Towards Efficient Integrated Perovskite/Organic Bulk Heterojunction Solar Cells: Interfacial Energetic Requirement to Reduce Charge Carrier Recombination Losses

Integrated perovskite/organic bulk heterojunction (BHJ) solar cells have the potential to enhance the efficiency of perovskite solar cells by a simple one‐step deposition of an organic BHJ blend photoactive layer on top of the perovskite absorber. It is found that inverted structure integrated solar cells show significantly increased short‐circuit current (J_sc) gained from the complementary absorption of the organic BHJ layer compared to the reference perovskite‐only devices. However, this increase in J_sc is not directly reflected as an increase in power conversion efficiency of the devices due to a loss of fill factor. Herein, the origin of this efficiency loss is investigated. It is found that a significant energetic barrier (≈250 meV) exists at the perovskite/organic BHJ interface. This interfacial barrier prevents efficient transport of photogenerated charge carriers (holes) from the BHJ layer to the perovskite layer, leading to charge accumulation at the perovskite/BHJ interface. Such accumulation is found to cause undesirable recombination of charge carriers, lowering surface photovoltage of the photoactive layers and device efficiency via fill factor loss. The results highlight a critical role of the interfacial energetics in such integrated cells and provide useful guidelines for photoactive materials (both perovskite and organic semiconductors) required for high‐performance devices.     

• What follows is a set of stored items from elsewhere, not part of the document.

-- ==== Sys2Proof/Laws/Calls.lean ====
section
/-! SUPPORT. The block call by call (rule R9): everything one call or completion can do, and the refinement: the calls of a
command, one after another, reach the state its meaning gives, and the calls of the initialization sequence the state
`boot` gives. -/

namespace Sys2Proof.Machine

/-! ### The position inside a command is read by `advance` alone -/

theorem build_setProgress (f : FrameReq) (s : State) (p : Progress) :
    build f (s.setProgress p) = (build f s).setProgress p := by cases f <;> rfl

theorem settle_setProgress (f : List Byte) (b : Bool) (s : State) (p : Progress) :
    settle f b (s.setProgress p) = (settle f b s).setProgress p := by cases b <;> rfl

theorem serWrite_setProgress (f : List Byte) (s : State) (p : Progress) :
    serWrite f (s.setProgress p) = (serWrite f s).setProgress p := rfl

theorem pinLow_setProgress (s : State) (p : Progress) : pinLow (s.setProgress p) = (pinLow s).setProgress p := rfl

theorem pinHigh_setProgress (s : State) (p : Progress) : pinHigh (s.setProgress p) = (pinHigh s).setProgress p := rfl

theorem transfer_setProgress (s : State) (p : Progress) :
    transfer (s.setProgress p) = ((transfer s).1, (transfer s).2.setProgress p) := by
  cases hs : s.cfg.sel <;> cases h0 : s.upcoming 0 <;>
    simp only [transfer, transferHW, transferSW, setProgress_cfg, setProgress_upcoming, setProgress_frame, hs, h0,
      serWrite_setProgress, pinLow_setProgress, pinHigh_setProgress, settle_setProgress]

theorem sendFrame_setProgress (f : FrameReq) (s : State) (p : Progress) :
    sendFrame f (s.setProgress p) = ((sendFrame f s).1, (sendFrame f s).2.setProgress p) := by
  rw [sendFrame, build_setProgress, transfer_setProgress]; rfl

theorem sendFrames_setProgress (fs : List FrameReq) (s : State) (p : Progress) :
    sendFrames fs (s.setProgress p) = ((sendFrames fs s).1, (sendFrames fs s).2.setProgress p) := by
  induction fs generalizing s with
  | nil => rfl
  | cons f fs ih =>
    simp only [sendFrames, sendFrame_setProgress]
    split
    · exact ih _
    · rfl

theorem finish_setProgress (st : Status) (s : State) (p : Progress) :
    finish st (s.setProgress p) = finish st s := by
  unfold finish; rw [setProgress_lc]; split <;> rfl

/-! ### Fields after the end of a command -/

@[simp] theorem finish_cfg (st : Status) (s : State) : (finish st s).cfg = s.cfg := by unfold finish; split <;> rfl
@[simp] theorem finish_lc (st : Status) (s : State) :
    (finish st s).lc = if s.lc = .init then (if st = .ok then .ready else .failed) else s.lc := by
  unfold finish; split <;> rfl
@[simp] theorem finish_status (st : Status) (s : State) : (finish st s).status = st := by unfold finish; split <;> rfl
@[simp] theorem finish_fault (st : Status) (s : State) : (finish st s).fault = faultAfter s.fault st := by
  unfold finish; split <;> rfl
@[simp] theorem finish_fb (st : Status) (s : State) : (finish st s).fb = s.fb := by unfold finish; split <;> rfl
@[simp] theorem finish_cmd (st : Status) (s : State) : (finish st s).cmd = s.cmd := by unfold finish; split <;> rfl
@[simp] theorem finish_res (st : Status) (s : State) : (finish st s).res = s.res := by unfold finish; split <;> rfl
@[simp] theorem finish_trace (st : Status) (s : State) : (finish st s).trace = s.trace := by
  unfold finish; split <;> rfl
@[simp] theorem finish_cs (st : Status) (s : State) : (finish st s).cs = s.cs := by unfold finish; split <;> rfl
@[simp] theorem finish_dev (st : Status) (s : State) : (finish st s).dev = s.dev := by unfold finish; split <;> rfl
@[simp] theorem finish_progress (st : Status) (s : State) : (finish st s).progress = .idle := rfl
@[simp] theorem finish_port (st : Status) (s : State) : (finish st s).port = s.port := by unfold finish; split <;> rfl
@[simp] theorem finish_answers (st : Status) (s : State) : (finish st s).answers = s.answers := by
  unfold finish; split <;> rfl
@[simp] theorem finish_calls (st : Status) (s : State) : (finish st s).calls = s.calls := by
  unfold finish; split <;> rfl

/-! ### BUSY -/

theorem busy_iff (s : State) : s.busy = true ↔ s.lc = .init ∨ s.progress ≠ .idle := by
  unfold State.busy
  cases s.progress <;> simp [Progress.isIdle]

Impact of Processing on Structural and Compositional Evolution in Mixed Metal Halide Perovskites during Film Formation

Understanding crystallization processes and their pathways in metal‐halide perovskites is of crucial importance as this strongly affects the film microstructure, its stability, and device performance. While many approaches are developed to control perovskite formation, the mechanisms of film formation are still poorly known. Using time‐resolved in situ grazing incidence wide‐angle X‐ray scattering, the film formation of perovskites is investigated with average stoichiometry Cs_0.15FA_0.85PbI₃, where FA is formamidinium, using the popular antisolvent dropping and gas jet treatments and this is contrasted with untreated films. i) The crystallization pathways during spin coating, ii) the subsequent postdeposition thermal annealing, and iii) crystallization during blade coating are studied. The findings reveal that the formation of a nonperovskite FAPbI₃ phase during spin coating is initially dominant regardless of the processing and that the processing treatment (e.g., antisolvent dropping, gas jet) has a significant impact on the as‐cast film structure and affects the phase evolution during subsequent thermal treatment. It is shown that blade coating can be used to overcome the nonperovskite phase formation via solvothermal direct crystallization of perovskite phase. This work shows how real‐time investigation of perovskite formation can help to establish processing–microstructure–functionality relationships.